A questo punto si ha il processo di targeting, che porta l’impresa a decidere verso quale/i segmento/i indirizzare in via prioritaria il proprio sforzo di marketing. Si definisce innanzitutto la politica di offerta che si vuole adottare, che può essere: indifferenziata, quando il target coincide genericamente e in modo rischioso con tutto il mercato; concentrata, se ci si rivolge a un solo segmento (strategia di nicchia e specializzazione); differenziata, quando si serve un certo numero di cluster con numerosi e diversi marketing caratterizzati magari da alcune sinergie in termini di gestione dei costi. In secondo luogo si individuano il particolare o gli specifici target da

considerare valutando congiuntamente l’attrattività dei segmenti e i punti di forza dell’impresa rispetto ai concorrenti.

Interviene poi il processo di posizionamento, atto a identificare lo spazio che un dato prodotto/marca occupa nella mente del consumatore nei confronti di quelli occupati dagli altri prodotti/marche percepiti da un definito gruppo di individui. Alla fase analitica, in cui l’impresa rileva il proprio posizionamento attuale nel mercato di riferimento, segue quella decisionale, relativa alla scelta se consolidare tale posizione oppure optare per una strategia di riposizionamento per perseguire al meglio gli obiettivi prestabiliti. La definizione del posizionamento obiettivo consiste nell’identificare le dimensioni tramite cui differenziare il prodotto/marca rispetto ai concorrenti; esse possono rientrare ad esempio nella categoria degli attributi sia tangibili che intangibili o in quelle dei benefici ricercati, delle occasioni e delle modalità d’uso o dei tipi di utilizzatori. Numerose sono le tecniche statistiche che si possono utilizzare per il processo di posizionamento; tutte comunque forniscono come risultato una mappa percettiva, che consente la definizione del prodotto indagato e di quello ideale sulla base delle dimensioni trovate, e una mappa delle similarità, dedicata al confronto con i concorrenti al fine di individuare anche dei nuovi spazi di mercato.

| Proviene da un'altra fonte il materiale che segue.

-- ==== Sys2Proof/Laws/RegRows.lean ====
section
/-! SUPPORT. Which row of the register maps each register is. -/

namespace Sys2Proof.Machine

Alla luce del posizionamento scelto, si sviluppa un programma di marketing mirato rispetto alle caratteristiche del o dei target selezionato/i. È questo il momento più interessante del marketing, in cui si prendono decisioni sui fattori e gli strumenti relativi al prodotto, il prezzo, la distribuzione e la comunicazione, il cosiddetto marketing mix. Da notare come la sua definizione sia di natura sia strategica, con una pianificazione attenta ed effettuata per tempo, sia tattica, dal momento che di fronte a una variazione delle condizioni ambientali è possibile modificare facilmente uno dei fattori dell’offerta. Naturalmente le varie leve e i diversi strumenti utilizzati devono essere concepiti e organizzati in modo compatibile tra loro così da perseguire una certa coerenza. Come già accennato, le strategie relative al marketing mix saranno analizzate nei capitoli successivi con una modulazione sul settore vitivinicolo e una trattazione dei temi a esso più cari.

Le attività di marketing management si concludono con una traduzione delle varie strategie e politiche in un piano operativo teso alla realizzazione e all’implementazione delle diverse iniziative; fondamentale è la specificazione dei luoghi di attuazione, della scansione temporale e delle risorse impiegate in termini di budget.

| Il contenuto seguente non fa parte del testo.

-- ==== Sys2Proof/Laws/BatteryCh.lean ====
section
/-! SUPPORT. What each definition of Machine/Battery.lean may change. -/

namespace Sys2Proof.Machine

set_option linter.all false
set_option Elab.async false

namespace Dev

theorem ch_modBse {m : Nat} {s0 : Dev} (s : Dev) (f : Bse → Bse)
    (hm : Within 0x400000 m) (h0 : Changes m s0 s) :
    Changes m s0 (Dev.modBse s f) := by
  unfold Dev.modBse
  try dsimp only
  repeat' (first | with_reducible assumption | split | (intro _) | with_reducible apply ch_putBse | exact bit_of hm (by decide))

theorem ch_modStr {m : Nat} {s0 : Dev} (s : Dev) (k : Fin 48) (f : Str → Str)
    (hm : Within 0x400000 m) (h0 : Changes m s0 s) :
    Changes m s0 (Dev.modStr s k f) := by
  unfold Dev.modStr
  try dsimp only
  repeat' (first | with_reducible assumption | split | (intro _) | with_reducible apply ch_modBse | exact sub_trans hm (by decide))

theorem ch_bseSummary {m : Nat} {s0 : Dev} (s : Dev)
    (hm : Within 0x800000000000000000000000000000000000000000000000000000000000000000000000000000000000000000000000000000000000 m) (h0 : Changes m s0 s) :
    Changes m s0 (Dev.bseSummary s) := by
  unfold Dev.bseSummary
  try dsimp only
  repeat' (first | with_reducible assumption | split | (intro _) | with_reducible apply ch_set | with_reducible exact reg_of hm at_BSE_STATUS (by decide))

theorem ch_extraCommit {m : Nat} {s0 : Dev} (s : Dev)
    (hm : Within 0x400000 m) (h0 : Changes m s0 s) :
    Changes m s0 (Dev.extraCommit s) := by
  unfold Dev.extraCommit
  try dsimp only
  repeat' (first | with_reducible assumption | split | (intro _) | with_reducible apply ch_modBse | exact sub_trans hm (by decide))

theorem ch_strRate {m : Nat} {s0 : Dev} (s : Dev) (k : Fin 48) (rate : Nat)
    (hm : Within 0x1400000000000000000000000000000000000000000000000000000000000000000000000001000000000000000000000000000000000000000008407200000000400DA6 m) (h0 : Changes m s0 s) :
    Changes m s0 (Dev.strRate s k rate) := by
  unfold Dev.strRate
  try dsimp only
  repeat' (first | with_reducible assumption | split | (intro _) | with_reducible apply ch_modStr | with_reducible apply ch_sendCtrl | exact sub_trans hm (by decide))

theorem ch_postStr {m : Nat} {s0 : Dev} (s : Dev) (c : Code) (k : Nat) (more : optParam (List Byte) [])
    (hm : Within 0x14000000000000000000000000000000000000000000000000000000000000000000000000000000000000000000000000000000000000000000084072000000000001A4 m) (h0 : Changes m s0 s) :
    Changes m s0 (Dev.postStr s c k more) := by
  unfold Dev.postStr
  try dsimp only
  repeat' (first | with_reducible assumption | split | (intro _) | with_reducible apply ch_post | exact sub_trans hm (by decide))

theorem ch_judgeStarved {m : Nat} {s0 : Dev} (s : Dev) (k : Fin 48)
    (hm : Within 0x14000000000000000000002000008000000000000000000000000000000000000000000000000000000000000000000000000000000000000000084072000000000001A4 m) (h0 : Changes m s0 s) :
    Changes m s0 (Dev.judgeStarved s k) := by
  unfold Dev.judgeStarved
  try dsimp only
  repeat' (first | with_reducible assumption | split | (intro _) | with_reducible apply ch_when | with_reducible apply ch_setb | with_reducible apply ch_bseSummary | with_reducible apply ch_postStr | exact sub_trans hm (by decide) | with_reducible exact reg_of hm (at_BSE_STR_STATUS _) (by decide))

theorem ch_ageZero {m : Nat} {s0 : Dev} (s : Dev) (k : Fin 48)
    (hm : Within 0x14000000000000000000003000008000000000000000000000000000000000000000000000000000000000000000000000000000000000000000084072000000004001A4 m) (h0 : Changes m s0 s) :
    Changes m s0 (Dev.ageZero s k) := by
  unfold Dev.ageZero
  try dsimp only
  repeat' (first | with_reducible assumption | split | (intro _) | with_reducible apply ch_set | with_reducible apply ch_judgeStarved | with_reducible apply ch_modStr | exact sub_trans hm (by decide) | with_reducible exact reg_of hm (at_BSE_STR_LEARN _) (by decide))

theorem ch_strEnable {m : Nat} {s0 : Dev} (s : Dev) (k : Fin 48)
    (hm : Within 0x1400000000000000000000300880800000000000000000000000000000000000000000000001000000000000000000000000000000000000000008407200000000400DA6 m) (h0 : Changes m s0 s) :
    Changes m s0 (Dev.strEnable s k).1 := by
  unfold Dev.strEnable
  try dsimp only
  repeat' (first | with_reducible assumption | split | (intro _) | with_reducible apply ch_when | with_reducible apply ch_setb | with_reducible apply ch_set | with_reducible apply ch_modStr | with_reducible apply ch_bseSummary | with_reducible apply ch_extraCommit | with_reducible apply ch_strRate | with_reducible apply ch_ageZero | exact sub_trans hm (by decide) | with_reducible exact reg_of hm (at_BSE_STR_CFG _) (by decide) | with_reducible exact reg_of hm (at_BSE_STR_CAP _) (by decide) | with_reducible exact reg_of hm (at_BSE_STR_STATUS _) (by decide))

theorem ch_effStringEnable {m : Nat} {s0 : Dev} (k : Fin 48) (s : Dev)
    (hm : Within 0x1400000000000000000000300880800000000000000000000000000000000000000000000001000000000000000000000000000000000000000008407200000000400DA6 m) (h1 : Changes m s0 s) :
    Changes m s0 (effStringEnable k s) := by
  unfold effStringEnable
  try dsimp only
  repeat' (first | with_reducible assumption | split | (intro _) | with_reducible apply ch_strEnable | with_reducible apply ch_answer | exact sub_trans hm (by decide))

theorem ch_anchor {m : Nat} {s0 : Dev} (s : Dev) (k : Fin 48) (soc : Rat) (ev : Code)
    (hm : Within 0x14000000000000000000002000000000000000000000000000000000000000000000000000000000000000000000000000000000000000000000084072000000004001A4 m) (h0 : Changes m s0 s) :
    Changes m s0 (Dev.anchor s k soc ev) := by
  unfold Dev.anchor
  try dsimp only
  repeat' (first | with_reducible assumption | split | (intro _) | with_reducible apply ch_setb | with_reducible apply ch_modStr | with_reducible apply ch_extraCommit | with_reducible apply ch_postStr | exact sub_trans hm (by decide) | with_reducible exact reg_of hm (at_BSE_STR_STATUS _) (by decide))

theorem ch_withdrawRest {m : Nat} {s0 : Dev} (s : Dev) (k : Fin 48)
    (hm : Within 0x14000000000000000000002000000000000000000000000000000000000000000000000000000000000000000000000000000000000000000000084072000000004001A4 m) (h0 : Changes m s0 s) :
    Changes m s0 (Dev.withdrawRest s k) := by
  unfold Dev.withdrawRest
  try dsimp only
  repeat' (first | with_reducible assumption | split | (intro _) | with_reducible apply ch_set | with_reducible apply ch_setb | with_reducible apply ch_postStr | with_reducible apply ch_modStr | exact sub_trans hm (by decide) | with_reducible exact reg_of hm (at_BSE_STR_STATUS _) (by decide))

theorem ch_restPostponed {m : Nat} {s0 : Dev} (s : Dev) (k : Fin 48) (cause : Nat)
    (hm : Within 0x200000000000000000000000000000000000000000000000000000000000000000000000000000000000000000000000000000000000000000 m) (h0 : Changes m s0 s) :
    Changes m s0 (Dev.restPostponed s k cause) := by
  unfold Dev.restPostponed
  try dsimp only
  repeat' (first | with_reducible assumption | split | (intro _) | with_reducible apply ch_set | with_reducible apply ch_setb | with_reducible exact reg_of hm (at_BSE_STR_STATUS _) (by decide))

theorem ch_estimate {m : Nat} {s0 : Dev} (s : Dev) (k : Fin 48) (ocv : Rat) (atRest : Bool)
    (hm : Within 0x200000000000000000000000000000000000000000000000000000000000000000000000000000000000000000000000000000000000400000 m) (h0 : Changes m s0 s) :
    Changes m s0 (Dev.estimate s k ocv atRest) := by
  unfold Dev.estimate
  try dsimp only
  repeat' (first | with_reducible assumption | split | (intro _) | with_reducible apply ch_when | with_reducible apply ch_setb | with_reducible apply ch_modStr | exact sub_trans hm (by decide) | with_reducible exact reg_of hm (at_BSE_STR_STATUS _) (by decide))

theorem ch_learnPoint {m : Nat} {s0 : Dev} (s : Dev) (k : Fin 48) (p : RestPoint)
    (hm : Within 0x14000000000000000000003008008000000000000000000000000000000000000000000000000000000000000000000000000000000000000000084072000000004001A4 m) (h0 : Changes m s0 s) :
    Changes m s0 (Dev.learnPoint s k p) := by
  unfold Dev.learnPoint
  try dsimp only
  repeat' (first | with_reducible assumption | split | (intro _) | with_reducible apply ch_set | with_reducible apply ch_modStr | with_reducible apply ch_ageZero | with_reducible apply ch_extraCommit | with_reducible apply ch_postStr | exact sub_trans hm (by decide) | with_reducible exact reg_of hm (at_BSE_STR_CAP _) (by decide) | with_reducible exact reg_of hm (at_BSE_STR_LEARN _) (by decide))

theorem ch_restPoint {m : Nat} {s0 : Dev} (s : Dev) (k : Fin 48) (ocv : Rat) (swapped : Bool)
    (hm : Within 0x14000000000000000000003008008000000000000000000000000000000000000000000000000000000000000000000000000000000000000000084072000000004001A4 m) (h0 : Changes m s0 s) :
    Changes m s0 (Dev.restPoint s k ocv swapped) := by
  unfold Dev.restPoint
  try dsimp only
  repeat' (first | with_reducible assumption | split | (intro _) | with_reducible apply ch_when | with_reducible apply ch_setb | with_reducible apply ch_modStr | with_reducible apply ch_extraCommit | with_reducible apply ch_withdrawRest | with_reducible apply ch_postStr | with_reducible apply ch_estimate | with_reducible apply ch_learnPoint | exact sub_trans hm (by decide) | with_reducible exact reg_of hm (at_BSE_STR_STATUS _) (by decide))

Ovviamente deve seguire un processo di controllo per verificare che i risultati dell’attività di marketing siano conformi agli obiettivi prefissati. Le principali aree da monitorare costantemente sono i ricavi, i costi, la redditività e la soddisfazione dei clienti. Calcolando infine opportuni indici da confrontare con dei parametri di riferimento (analisi degli scostamenti) si definiscono eventuali azioni correttive (Collesei et al., 2005).